Start of Records supplied
/-- Ten battens of a signature set its flag, and a new flag on a cell not confirmed asks for a test (R123, R125). -/
def deviationLimit (s : State) (p : Nat) : State :=
  let q := portOf s p
  let f := firstCell s p
  let mark := fun (s : State) (i bit : Nat) =>
    let s := if !flagOf s (f + i) bit && !q.confirmed.getLsbD i then modPort s p (fun q => { q with testWanted := true }) else s
    setFlag s (f + i) bit true
  let s := forEach (List.range (portCells s p - 1)) (fun s i =>
    if 10 ≤ vget q.pairRuns i then mark (mark s i 3) (i + 1) 3 else s) s
  forEach (List.range (portCells s p)) (fun s i => if 10 ≤ vget q.singleRuns i then mark s i 4 else s) s

/-- DEVIATION_SIGNATURE_LIMIT. -/
def execDeviationSignatureLimit (p : Fin 32) (s : State) : Out := .next (deviationLimit s p)

/-- The deviation check of a port on readings, held cells taking no part and their counts standing (R123). -/
def deviationCheck (s : State) (p : Nat) (vals : List (Option Int)) : State :=
  let n := portCells s p
  if n < 3 then s
  else
    let e := deviations vals
    let off := fun i => (e.getD i none).isNone
    let s := modPort s p (fun q => { q with
      pairRuns := (List.range (n - 1)).foldl (fun v i =>
        if off i || off (i + 1) then v else vmod v i (fun r => if pairSig e i then satAdd 8 r 1 else 0)) q.pairRuns
      singleRuns := (List.range n).foldl (fun v i =>
        if off i then v else vmod v i (fun r => if singleSig e i then satAdd 8 r 1 else 0)) q.singleRuns
      sigCourse := q.sigCourse ||| maskOf 16 (fun i => i < n && (pairSig e i || (0 < i && pairSig e (i - 1)) || singleSig e i)) })
    deviationLimit s p

/-! ## Blanking (R132) -/

/-- Ten battens of blanking failures, those of a core-pair reset among them: BLEED_OFF, balancing suspended until
admission, and an event (R132). -/
def blankingLimit (s : State) (p : Nat) : State :=
  let q := portOf s p
  if (10 ≤ q.blankRun || q.blankDue) && !q.balSuspended then
    let mask := match q.meas with
      | some m => m.status.toNat % 2 ^ portCells s p
      | none => 0
    logEv (queueCmd (modPort s p (fun q => { q with balSuspended := true, blankDue := false })) p 7 []) p 8 mask
  else s

/-- BLANKING_FAIL_LIMIT. -/
def execBlankingFailLimit (p : Fin 32) (s : State) : Out := .next (blankingLimit s p)

/-! ## The open-wire test (R125 to R130) -/

/-- The wires of a phase: 0 even, 1 odd, of a satellite of `n` cells, as a mask. -/
def phaseWires (n parity : Nat) : Nat := sumN (((List.range (n + 1)).filter (fun w => w % 2 == parity)).map (2 ^ ·))

/-- A frame's readings join the running test: baseline, even phase, odd phase (R126). -/
def testReading (s : State) (p b : Nat) (m : Meas) : State :=
  modPort s p (fun q => { q with test := q.test.map (fun t =>
    if !t.sent then t
    else if b = t.start then { t with base := m.volts }
    else if b = t.start + 1 then { t with even := m.volts }
    else if b = t.start + 2 then { t with odd := m.volts }
    else t) })

/-- A test ends without a result and is made again, with the category it had (R127). -/
def againTest (s : State) (p : Nat) : State :=
  modPort s p (fun q => { q with test := none, testAgain := q.test.map (·.category) })
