-- ==== Sys2Proof/Machine/Estimator.lean ====
section
/-! DEFINITION. Per-cell state estimation (R144 to R165), the evidence for Rser (R190), cell and string limits (R180
to R184), the snapshot and the hand-over (R13). -/

namespace Sys2Proof.Machine

/-! ## Parameters of a cell in engine units -/

/-- The parameters a run loads for a cell: SI units. -/
structure CellPar where
  q : Rat
  rser : Rat
  rf : Rat
  tf : Rat
  rs : Rat
  ts : Rat
  hmax : Rat
  hrate : Rat
  cth : Rat
  rth : Rat
deriving DecidableEq, Repr

/-- The parameters of a cell: learned Q and Rser, the others of its chemistry (R59, R144). -/
def cellPar (s : State) (c : Nat) : CellPar :=
  let m := cellModel s c
  let l := vget s.led.active c
  { q := l.q, rser := l.rser, rf := mkRat m.rfast 1000000, tf := mkRat m.tauFast 100, rs := mkRat m.rslow 1000000,
    ts := mkRat m.tauSlow 10, hmax := mkRat m.hystMax 10000, hrate := mkRat m.hystRate 1000,
    cth := (m.thermCap : Rat), rth := mkRat m.thermRes 100 }

/-- The states that R145 holds at 0, in the order SOC, v_f, v_s, h. -/
def heldStates (c : CellPar) : List Bool := [false, c.rf == 0, c.rs == 0, c.hmax == 0]

/-! ## Matrices of the filter -/

/-- A matrix as its rows. -/
abbrev Mat := List (List Rat)
/-- An element of a matrix. -/
def mat (m : Mat) (i j : Nat) : Rat := (m.getD i []).getD j 0
/-- The 4 × 4 matrix of a function, each element a single. -/
def mat4 (f : Nat → Nat → Rat) : Mat := (List.range 4).map (fun i => (List.range 4).map (fun j => r32 (f i j)))
/-- The matrix of an upper triangle by rows. -/
def ofUpper (p : List Rat) : Mat :=
  let at_ := fun i j => [0, 1, 2, 3, 1, 4, 5, 6, 2, 5, 7, 8, 3, 6, 8, 9].getD (4 * i + j) 0
  (List.range 4).map (fun i => (List.range 4).map (fun j => p.getD (at_ i j) 0))
/-- The upper triangle by rows. -/
def toUpper (m : Mat) : List Rat :=
  (List.range 4).flatMap (fun i => (List.range (4 - i)).map (fun d => mat m i (i + d)))
/-- The diagonal alone. -/
def diagOf (m : Mat) : Mat := mat4 (fun i j => if i = j then mat m i i else 0)

/-- One column of the Cholesky factor; none at a pivot that is not positive (R152). A state held at 0 has a column of
zeros. The columns found so far are `l`. -/
def cholColumn (held : List Bool) (p : Mat) (l : List (List Rat)) (j : Nat) : Option (List Rat) :=
  let dot := fun i k => sumR (l.map (fun c => c.getD i 0 * c.getD k 0))
  if held.getD j false then some [0, 0, 0, 0]
  else
    let d := mat p j j - dot j j
    if d ≤ 0 then none
    else
      let r := r32 (sqrtR d)
      some ((List.range 4).map (fun i => if i < j then 0 else if i = j then r else r32 ((mat p i j - dot i j) / r)))

/-- The columns of the lower Cholesky factor. -/
def chol (held : List Bool) (p : Mat) : Option (List (List Rat)) :=
  (List.range 4).foldl (fun (acc : Option (List (List Rat))) j =>
    acc.bind (fun l => (cholColumn held p l j).map (fun c => l ++ [c]))) (some [])

/-- The factor, or that of the diagonal where a pivot fails, and whether it was repaired. -/
def cholRepair (held : List Bool) (p : Mat) : List (List Rat) × Mat × Bool :=
  match chol held p with
  | some l => (l, p, false)
  | none => ((List.range 4).map (fun j => (List.range 4).map (fun i => if i = j then r32 (sqrtR (mat p j j)) else 0)), diagOf p, true)

/-- The nine sigma points about a mean (R150). -/
def sigmaPoints (x : List Rat) (l : List (List Rat)) : List (List Rat) :=
  let r5 := r32 (sqrtR 5)
  let shift := fun (k : Rat) (c : List Rat) => (List.range 4).map (fun i => r32 (x.getD i 0 + k * r5 * c.getD i 0))
  x :: (l.map (shift 1) ++ l.map (shift (-1)))

/-- The weight of a sigma point: 0.2 for the centre, 0.1 for the others. -/
def sigmaWeight (k : Nat) : Rat := if k = 0 then 1 / 5 else 1 / 10

/-- The weighted mean of values over the sigma points. -/
def sigmaMean (l : List Rat) : Rat := sumR ((List.range l.length).map (fun k => sigmaWeight k * l.getD k 0))

/-! ## The process model (R144, R151) -/

/-- The sign of a current. -/
def sgnR (i : Rat) : Rat := if i < 0 then -1 else if 0 < i then 1 else 0

/-- One step of the model over `dt` seconds at a current. -/
def propagate (c : CellPar) (i dt : Rat) (x : List Rat) : List Rat :=
  let af := r32 (expR (-(dt / c.tf)))
  let as_ := r32 (expR (-(dt / c.ts)))
  let eh := r32 (expR (-(c.hrate * absR i * dt * 100 / (3600 * c.q))))
  [r32 (x.getD 0 0 - i * dt / (3600 * c.q)),
   if c.rf = 0 then 0 else r32 (af * x.getD 1 0 + c.rf * (1 - af) * i),
   if c.rs = 0 then 0 else r32 (as_ * x.getD 2 0 + c.rs * (1 - as_) * i),
   if c.hmax = 0 then 0 else r32 (eh * x.getD 3 0 - (1 - eh) * c.hmax * sgnR i)]

/-- The diagonal of the process noise (R151): `inv` invalid battens, the stale term, the Dormant term. -/
def processNoise (c : CellPar) (iMax : Nat) (i dt : Rat) (inv : Nat) (stale : Bool) (slept : Option (Nat × Nat)) : List Rat :=
  let cap := 3600 * c.q
  let k := minR (dt * 100) 10
  let soc := sq (dt * (1 / 10 + absR i / 500) / cap) + mkRat 25 10000000000 * dt
    + (inv : Rat) * (sq ((iMax : Rat) / 1000 / cap) / 3)
    + (if stale then mkRat 12 10000000000 * dt else 0)
    + (match slept with | some (b, ib) => sq ((b : Rat) * (ib : Rat) / 1000 / cap) / 3 | none => 0)
  [r32 soc, if c.rf = 0 then 0 else r32 (mkRat 1 100000000 * k), if c.rs = 0 then 0 else r32 (mkRat 25 10000000000 * k),
   if c.hmax = 0 then 0 else r32 (mkRat 25 10000000000 * k)]

/-- The covariance held within the bounds of R152, symmetric. -/
def conditionP (held : List Bool) (p : Mat) : Mat :=
  mat4 (fun i j =>
    if i != j then (mat p i j + mat p j i) / 2
    else if i = 0 then clampR (mkRat 25 100000000) (mkRat 9 100) (mat p 0 0)
    else if held.getD i false then mat p i i else maxR (mkRat 1 10000000000) (mat p i i))

/-! ## Initial values (R159 to R161) -/

/-- The initial variances of v_f, v_s and h (R159); 0 for a held state. -/
def initialVar (c : CellPar) : List Rat :=
  [0, if c.rf = 0 then 0 else mkRat 1 1000000, if c.rs = 0 then 0 else mkRat 4 1000000, r32 (sq (c.hmax / 2))]

/-- The diagonal matrix of a list. -/
def diagList (l : List Rat) : Mat := mat4 (fun i j => if i = j then l.getD i 0 else 0)

/-- What identity results 2 and 3 do to a covariance (R161, R194). -/
def widenP (c : CellPar) (p : Mat) : Mat :=
  let v := initialVar c
  diagList [maxR (mat p 0 0) (mkRat 1 100), v.getD 1 0, v.getD 2 0, v.getD 3 0]

/-- SOC and its variance from the open-circuit voltage (R159). -/
def socFromOcv (s : State) (c : Nat) (v t : Rat) : Rat × Rat :=
  let o := ocvOf s (cellChem s c)
  let soc := ocvInverse o v t
  let sg := sigmaOcv (cellModel s c) (ocvSlope o soc t)
  (soc, r32 (sq sg))

/-! ## The snapshot (R13, R148) -/

/-- A cell as the snapshot holds it. -/
def snapCell (s : State) (c : Nat) : SnapCell :=
  let r := vget s.tha.cells c
  let p := cellPort s c
  let force : Nat := match s.est.force with
    | some f => f.batten
    | none => 0
  { vavg := r.vavg, stale := r.flags.getLsbD 0 || cellBad s c, tmeas := r.tmeas, tmeasAge := s.bat.num - r.tmeasAt
    haveReading := !r.window.isEmpty, proving := (portOf s p).st == .proving, usable := thatchPort s p
    ov := r.flags.getLsbD 8, uv := r.flags.getLsbD 9, age := cellAge s c, bad := cellBad s c, tcore := r.tcore
    tcoreNew := decide (force < r.tcoreAt), disagree := (vget s.est.imp c).disagree, bleed := r.bleedCharge
    iBleed := r.iBleed, gaps := r.gaps }

/-- I_AVG of a string: the mean of its valid battens in the averaging window of VAVG, which ends with the running batten;
of that batten the edge's sample is the one that has arrived (R148, R149; DEDUCED, log entry 11). -/
def avgCurrent (s : State) (k : Nat) : Option Rat :=
  let old := ((vget s.vrg.means k).filter (fun e => s.bat.num < e.1 + s.cfg.plant.avgWindow)).map (·.2)
  let l := if strValid s k then iString s k :: old else old
  if l.isEmpty then none else some (r32 (sumR l / (l.length : Rat)))

/-- The snapshot frozen at the end of slot 4 of a batten 0. The pending learned values become the active ones (R189);
from a throttling on, the snapshot of an odd course is not run on, until an even course's run after it (R156). -/
def freezeSnapshot (s : State) : State :=
  let even := courseOf s % 2 == 0
  let skip := s.est.evenOnly || 2 ≤ s.pwr.level
  let s := { s with led := { s.led with active := s.led.cells }, est := { s.est with evenOnly := skip && !(even && s.pwr.level < 2) } }
  if skip && !even then s
  else
    { s with est := { s.est with snap := some {
        batten := s.bat.num
        cells := Vector.ofFn (fun i => if i.val < nCells s then snapCell s i else {})
        charge := s.vrg.charge, gaps := s.vrg.gaps, iAvg := Vector.ofFn (fun k => avgCurrent s k)
        allIn := maskOf 4 (fun k => hasStr s k && allInService s k), quiet := s.est.quiet } } }

/-! ## One cell's run (R150) -/

/-- The mean of the readings, no older than 100 battens, of some cells [°C]. -/
def meanTemp (sn : Snapshot) (cs : List Nat) : Option Rat :=
  let l := cs.filterMap (fun c =>
    let r := vget sn.cells c
    if r.tmeasAge ≤ 100 then r.tmeas else none)
  if l.isEmpty then none else some (r32 (mkRat (sumI l) (10 * l.length)))

/-- The boundary temperature of a cell (R147). -/
def boundaryTemp (s : State) (sn : Snapshot) (c : Nat) : Option Rat :=
  match meanTemp sn [c] with
  | some t => some t
  | none => match meanTemp sn (cellsOfPort s (cellPort s c)) with
    | some t => some t
    | none => meanTemp sn (cellsOfStr s (cellStr s c))

/-- The horizons of the limits [s]. -/
def horizons : List Nat := [2, 10, 60]
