/-- The two-hand station after a change of one of its channels (R254). -/
def handChange (s : State) : State :=
  let sp := s.spar
  let p1 := btnPressed sp 8
  let p2 := btnPressed sp 9
  if !sp.twoHand then s
  else if sp.needRelease then
    if btnReleased sp 8 && btnReleased sp 9 then { s with spar := { sp with needRelease := false } } else s
  else match sp.firstBtn with
  | none =>
    if p1 then { s with spar := { sp with firstBtn := some false } }
    else if p2 then { s with spar := { sp with firstBtn := some true } }
    else s
  | some b =>
    if p1 && p2 then
      let (k, s) := handSkewOf s false
      let ok := sp.mode == .armed && !sp.handFault
      { s with spar := { s.spar with
        firstBtn := none, needRelease := true, handSkew := k, handOver := false
        actuation := s.spar.actuation || ok } }
    else if btnReleased sp (if b then 9 else 8) then
      let (k, s) := handSkewOf s false
      attemptFails { s with spar := { s.spar with handSkew := k, handOver := false } }
    else s

/-- TWO_HAND_SKEW_EXPIRY: the running attempt is over its limit (R254). -/
def execTwoHandSkewExpiry (s : State) : Out :=
  if !sparRuns s || !s.spar.twoHand || s.spar.firstBtn.isNone then .next s
  else
    let (k, s) := handSkewOf s true
    .next (attemptFails { s with spar := { s.spar with handSkew := k, handOver := true } })

/-- HAND_RELEASE_HELD: both buttons released for 16 000 cycles clear HAND FAULT and make the proof (R254, R256). -/
def execHandReleaseHeld (s : State) : Out :=
  if sparRuns s && s.spar.twoHand && btnReleased s.spar 8 && btnReleased s.spar 9 then
    .next (sparJudge { s with spar := { s.spar with handFault := false, handProof := false } })
  else .next s

/-! ## The reset button and the latch (R255) -/

/-- Every condition of a release holds at the press (R255). -/
def mayRelease (s : State) : Bool :=
  let sp := s.spar
  (usedPairs sp).all (pairHealthy sp)
    && (sp.usedPorts &&& ~~~sp.toneMask &&& ~~~sp.tonePresent) == 0
    && (List.range 5).all (fun l => !laneUsed sp l || sp.laneMask.getLsbD l || sp.lanePresent.getLsbD l)
    && sp.gateBad == 0 && sp.supplyOk && !sp.stopped && !sp.clockBad

/-- The latch is released: causes, tone and lane latch bits cleared, and TRIPPED left (R243, R255, R256). -/
def releaseLatch (s : State) : State :=
  let s := { s with spar := { s.spar with
    causes := 0, toneTrip := 0, laneTrip := 0, released := true, tripAt := none } }
  if unconfigured s then { s with spar := { s.spar with mode := .unconfigured } }
  else if s.spar.doors = 0 && !s.spar.twoHand then { s with spar := { s.spar with mode := .armed } }
  else startProofs s

/-- A press from batten `f` to batten `t` lasted more than 40 000 000 SPAR cycles (R255). Where the battens leave the
range of R240 in doubt, or were not counted through all of it, a free value decides (log entry 5). -/
def pressLong (s : State) (f t : Int) : Bool :=
  let n : Int := t - f
  if s.spar.pressLost || !battensRun s then (Config.sparFrequency s.fresh).getLsbD 0
  else if (n + 1) * 8400 ≤ 40000000 then false
  else if 40000000 < (n - 1) * 7600 then true
  else (Config.sparFrequency s.fresh).getLsbD 0

/-- Whether a clock once counted outside its window still is, as a press ends: no command brings the return, so it is a
free value (R257; log entry 5). -/
def senseClock (s : State) : State :=
  if s.spar.clockBad then
    { s with fresh := s.fresh + 1, spar := { s.spar with clockBad := (Config.freeWord s.fresh).getLsbD 0 } }
  else s

/-- The reset button is released after a press (R255). -/
def resetReleased (s : State) (f : Int) : State :=
  let long := pressLong s f (s.spar.resetTo.getD (s.bat.num : Int))
  let s := { s with fresh := s.fresh + 1, spar := { s.spar with resetFrom := none, resetTo := none } }
  if long || s.spar.pairFaults.getLsbD 10 then
    { s with spar := { s.spar with ignored := (s.spar.ignored + 1) % 65536 } }
  else if !latching s.spar then s
  else
    let s := senseClock { s with spar := { s.spar with pressed := true } }
    if s.spar.mode == .tripped && mayRelease s then releaseLatch s else s

/-- The reset button after a change of one of its channels (R255). -/
def resetChange (s : State) : State :=
  let sp := s.spar
  if btnPressed sp 10 then
    { s with spar := { sp with
      resetFrom := some (sp.resetFrom.getD (s.bat.num : Int)), resetTo := none
      pressLost := if sp.resetFrom.isSome then sp.pressLost else !battensRun s } }
  else match sp.resetFrom with
  | none => s
  | some f =>
    if btnReleased sp 10 then resetReleased s f
    else { s with spar := { sp with resetTo := some (sp.resetTo.getD (s.bat.num : Int)) } }

/-! ## Contact changes (R247, R251, R256) -/

/-- A door's proof: its channels seen open together, then closed together, in PROVING (R256). -/
def doorProgress (sp : Spar) (n : Nat) : Spar :=
  if sp.mode != .proving || 4 ≤ n then sp
  else if !chanA sp (2 + n) && !chanB sp (2 + n) then { sp with doorSeen := setBit sp.doorSeen n true }
  else if chanA sp (2 + n) && chanB sp (2 + n) && sp.doorSeen.getLsbD n then
    { sp with doorProof := setBit sp.doorProof n false }
  else sp

/-- CONTACT_FILTER_CHANGE: a channel's filtered state changes (R247); demands, proofs, the two-hand station and the
reset button follow, then the pair's fault: a press made under a fault of pair 10 is ignored, its release clears the
fault (R248, R255). -/
def execContactFilterChange (ch : Fin 22) (closed : Bool) (s : State) : Out :=
  if !sparRuns s || s.spar.inputs.getLsbD ch == closed then .next s
  else
    let i := ch.val / 2
    let sp : Spar := { s.spar with inputs := setBit s.spar.inputs ch closed }
    let sp := if 2 ≤ i && i < 6 then doorProgress sp (i - 2) else sp
    let s := { s with spar := sp }
    let s := if i = 8 || i = 9 then handChange s else s
    let s := if i = 10 then resetChange s else s
    .next (sparJudge { s with spar := faultProgress s.spar i })

/-! ## Tones and lanes (R252, R253) -/

/-- TONE_SILENCE: a port's tone is silent; a used unmasked one raises FAULT TONE (R252). -/
def execToneSilence (p : Fin 32) (s : State) : Out :=
  if !sparRuns s then .next s
  else
    let sp := s.spar
    let s := { s with spar := { sp with tonePresent := setBit sp.tonePresent p false } }
    if sp.usedPorts.getLsbD p && !sp.toneMask.getLsbD p && latching sp then
      .next (raiseCause { s with spar := { s.spar with toneTrip := setBit s.spar.toneTrip p true } } 8)
    else .next s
End of Records supplied
Problem details: Beginning at the top of the entries above, output each line exactly, and end with the line in which "pairRuns := (List.range" appears.

Result of the exercise:
/-- Ten battens of a signature set its flag, and a new flag on a cell not confirmed asks for a test (R123, R125). -/
def deviationLimit (s : State) (p : Nat) : State :=
  let q := portOf s p
  let f := firstCell s p
  let mark := fun (s : State) (i bit : Nat) =>
    let s := if !flagOf s (f + i) bit && !q.confirmed.getLsbD i then modPort s p (fun q => { q with testWanted := true }) else s
    setFlag s (f + i) bit true
  let s := forEach (List.range (portCells s p - 1)) (fun s i =>
    if 10 ≤ vget q.pairRuns i then mark (mark s i 3) (i + 1) 3 else s) s
  forEach (List.range (portCells s p)) (fun s i => if 10 ≤ vget q.singleRuns i then mark s i 4 else s) s

/-- DEVIATION_SIGNATURE_LIMIT. -/
def execDeviationSignatureLimit (p : Fin 32) (s : State) : Out := .next (deviationLimit s p)

/-- The deviation check of a port on readings, held cells taking no part and their counts standing (R123). -/
def deviationCheck (s : State) (p : Nat) (vals : List (Option Int)) : State :=
  let n := portCells s p
  if n < 3 then s
  else
    let e := deviations vals
    let off := fun i => (e.getD i none).isNone
    let s := modPort s p (fun q => { q with
      pairRuns := (List.range (n - 1)).foldl (fun v i =>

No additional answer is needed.